Even after the nausea went away I was still so repulsed by the idea of throwing up, or even seeing someone throw up, that I avoided staying too late at parties with alcohol. In college an acquaintance of mine let his friends pay him a dollar to throw up on him. The concept that someone would accept a dollar to be thrown up on didn’t disturb me nearly as much as the idea that someone would actually PAY money to throw up. In fact, I was just asking Jeremy if he was there and he kind of laughed and said “No, but I saw some of the video.” Of course there was a video.

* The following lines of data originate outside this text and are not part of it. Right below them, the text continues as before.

-- ==== Sys2Proof/Machine/Power.lean ====
section
/-! DEFINITION. Power domains, performance levels, sleep and thermal control (16_power_thermal.md R384 to R405). -/

namespace Sys2Proof.Machine

/-! ### Power domains (R384 to R386, R424) -/

/-- A switched domain of Table 16.1 that is needed in S0, or for a change of the window table that waits for it. -/
def Dev.domUsed (d : Dev) (k : Nat) : Bool :=
  if k < 24 then true
  else if k < 32 then (List.range 4).any (fun i => (d.formed (4 * (k - 24) + i)).isSome && !(d.portOf (4 * (k - 24) + i)).perst)
  else if k = 32 then d.flag fPAIR_CTL_EN && d.pin.pairPresent
  else if k < 41 then d.bit fJOB_CTL_SLICE_EN (k - 33) && d.present.testBit (k - 33)
  else if k < 51 then true
  else if k < 55 then d.windows.any d.winTiered || d.win.chg.any (fun c => imKind c.img != 0)
  else d.windows.any d.winShared || d.win.chg.any (fun c => imShared c.img)

/-- A switched domain that is to be on now (Tables 16.1, 16.3); none after a thermal shutdown (R404). -/
def Dev.domWanted (d : Dev) (k : Nat) : Bool :=
  let st := if d.pwr.exiting then 0 else d.get fPWR_SLEEP_STS_STATE
  d.pin.mainUp && !d.pin.thermtrip && (if st = 3 then false else if st = 2 then 24 ≤ k && k < 32 && d.domUsed k else d.domUsed k)

/-- The switched domains that power monitor unit u; none for a unit in CORE (R424). -/
def unitDoms (u : Nat) : List Nat :=
  if u < 8 then [24 + u]
  else if u < 24 then []
  else if u < 30 then (List.range 4).map (4 * (u - 24) + ·)
  else if u < 36 then [45 + (u - 30)]
  else if u < 40 then [41 + (u - 36)]
  else if u = 40 then [51, 52, 53, 54]
  else if u = 41 then [32]
  else if u = 42 then (List.range 8).map (33 + ·)
  else []

/-- CORE has power (R384). -/
def Dev.coreOn (d : Dev) : Bool := d.pin.mainUp && (d.get fPWR_SLEEP_STS_STATE != 3 || d.pwr.exiting)

/-- Monitor unit u is powered. -/
def Dev.unitOn (d : Dev) (u : Nat) : Bool :=
  let ds := unitDoms u
  if ds.isEmpty then d.coreOn else ds.any (fun k => d.bit fPWR_DOM_STS_ON k)

/-- The registers of monitor unit u, but its claim, take their reset values. -/
def Dev.unitReset (d : Dev) (u : Nat) : Dev :=
  { d with csr := tdrop (fun k => 0x1001000 + u * 0x200 ≤ k && k < 0x1001200 + u * 0x200 && k != rPMU_U_CLAIM u) d.csr }

/-- R424: PMU_GSTS.ON follows the power of the units, which reset when they power up. -/
def Dev.pmuPower (d : Dev) : Dev :=
  (List.range 44).foldl (fun d u =>
    let on := d.unitOn u
    if d.bit fPMU_GSTS_ON u = on then d else (if on then d.unitReset u else d).setBit fPMU_GSTS_ON u on) d

/-- A switched domain is on or off. -/
def Dev.setDom (d : Dev) (k : Nat) (on : Bool) : Dev := (d.setBit fPWR_DOM_STS_ON k on).pmuPower

/-- A switched domain has powered up; the pair link that waited for its own may train. -/
def Dev.domUp (d : Dev) (k : Nat) : Dev := if k = 32 then (d.setDom k true).tryTrain else d.setDom k true

/-- R384: a switched domain that is wanted finishes powering up. -/
def execDomainPowerUpDone (dom : Fin 56) : State → Result :=
  run (fun d => d.when (d.domWanted dom.val && !d.bit fPWR_DOM_STS_ON dom.val) (fun d => d.domUp dom.val))

/-- R386: nothing is open across the edge of a switched domain: no job is on the slice, the hot-line or the directory cache is empty. -/
def Dev.domIdle (d : Dev) (k : Nat) : Bool :=
  if 33 ≤ k ∧ k < 41 then !d.job.jobs.any (fun j => j.slice == k - 33 && (j.place == 1 || j.place == 2))
  else if 51 ≤ k ∧ k < 55 then d.tier.hlc.isEmpty
  else k != 55 || (d.home.dcache.isEmpty && d.home.victims.isEmpty)

/-- R386: a switched domain that is not wanted and is idle finishes powering down. -/
def execDomainPowerDownDone (dom : Fin 56) : State → Result :=
  run (fun d => d.when (!d.domWanted dom.val && d.bit fPWR_DOM_STS_ON dom.val && d.domIdle dom.val) (fun d => d.setDom dom.val false))

/-! ### Performance levels (R387 to R389) -/

/-- R389: the sequencer's step ends: a clock switch puts its level in force, a slew its voltage. -/
def Dev.vfStep (d : Dev) : Dev :=
  if d.pwr.vf = 0 then d
  else if d.pwr.vf = 1 then ((d.set fPWR_PSTS_CUR d.pwr.vfTo).pmu 43 0x7A 0 8 1).vfNext
  else { d with pwr := { d.pwr with vdd := voltOf d.pwr.vfTo } }.vfNext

When I was a teenager and we were all still living at home my brother used this fear to his advantage by making dramatic dry heaving noises in his throat when he wanted me to go away. It worked. My brother is a sideshow performer as a profession and funny enough, his name is Donny Vomit. His acts include The Human Blockhead, fire eating and sword swallowing. We lived together in a little apartment near campus when he was learning how to tame his gag reflex with a coat hanger before he graduated to swords … I all but moved out.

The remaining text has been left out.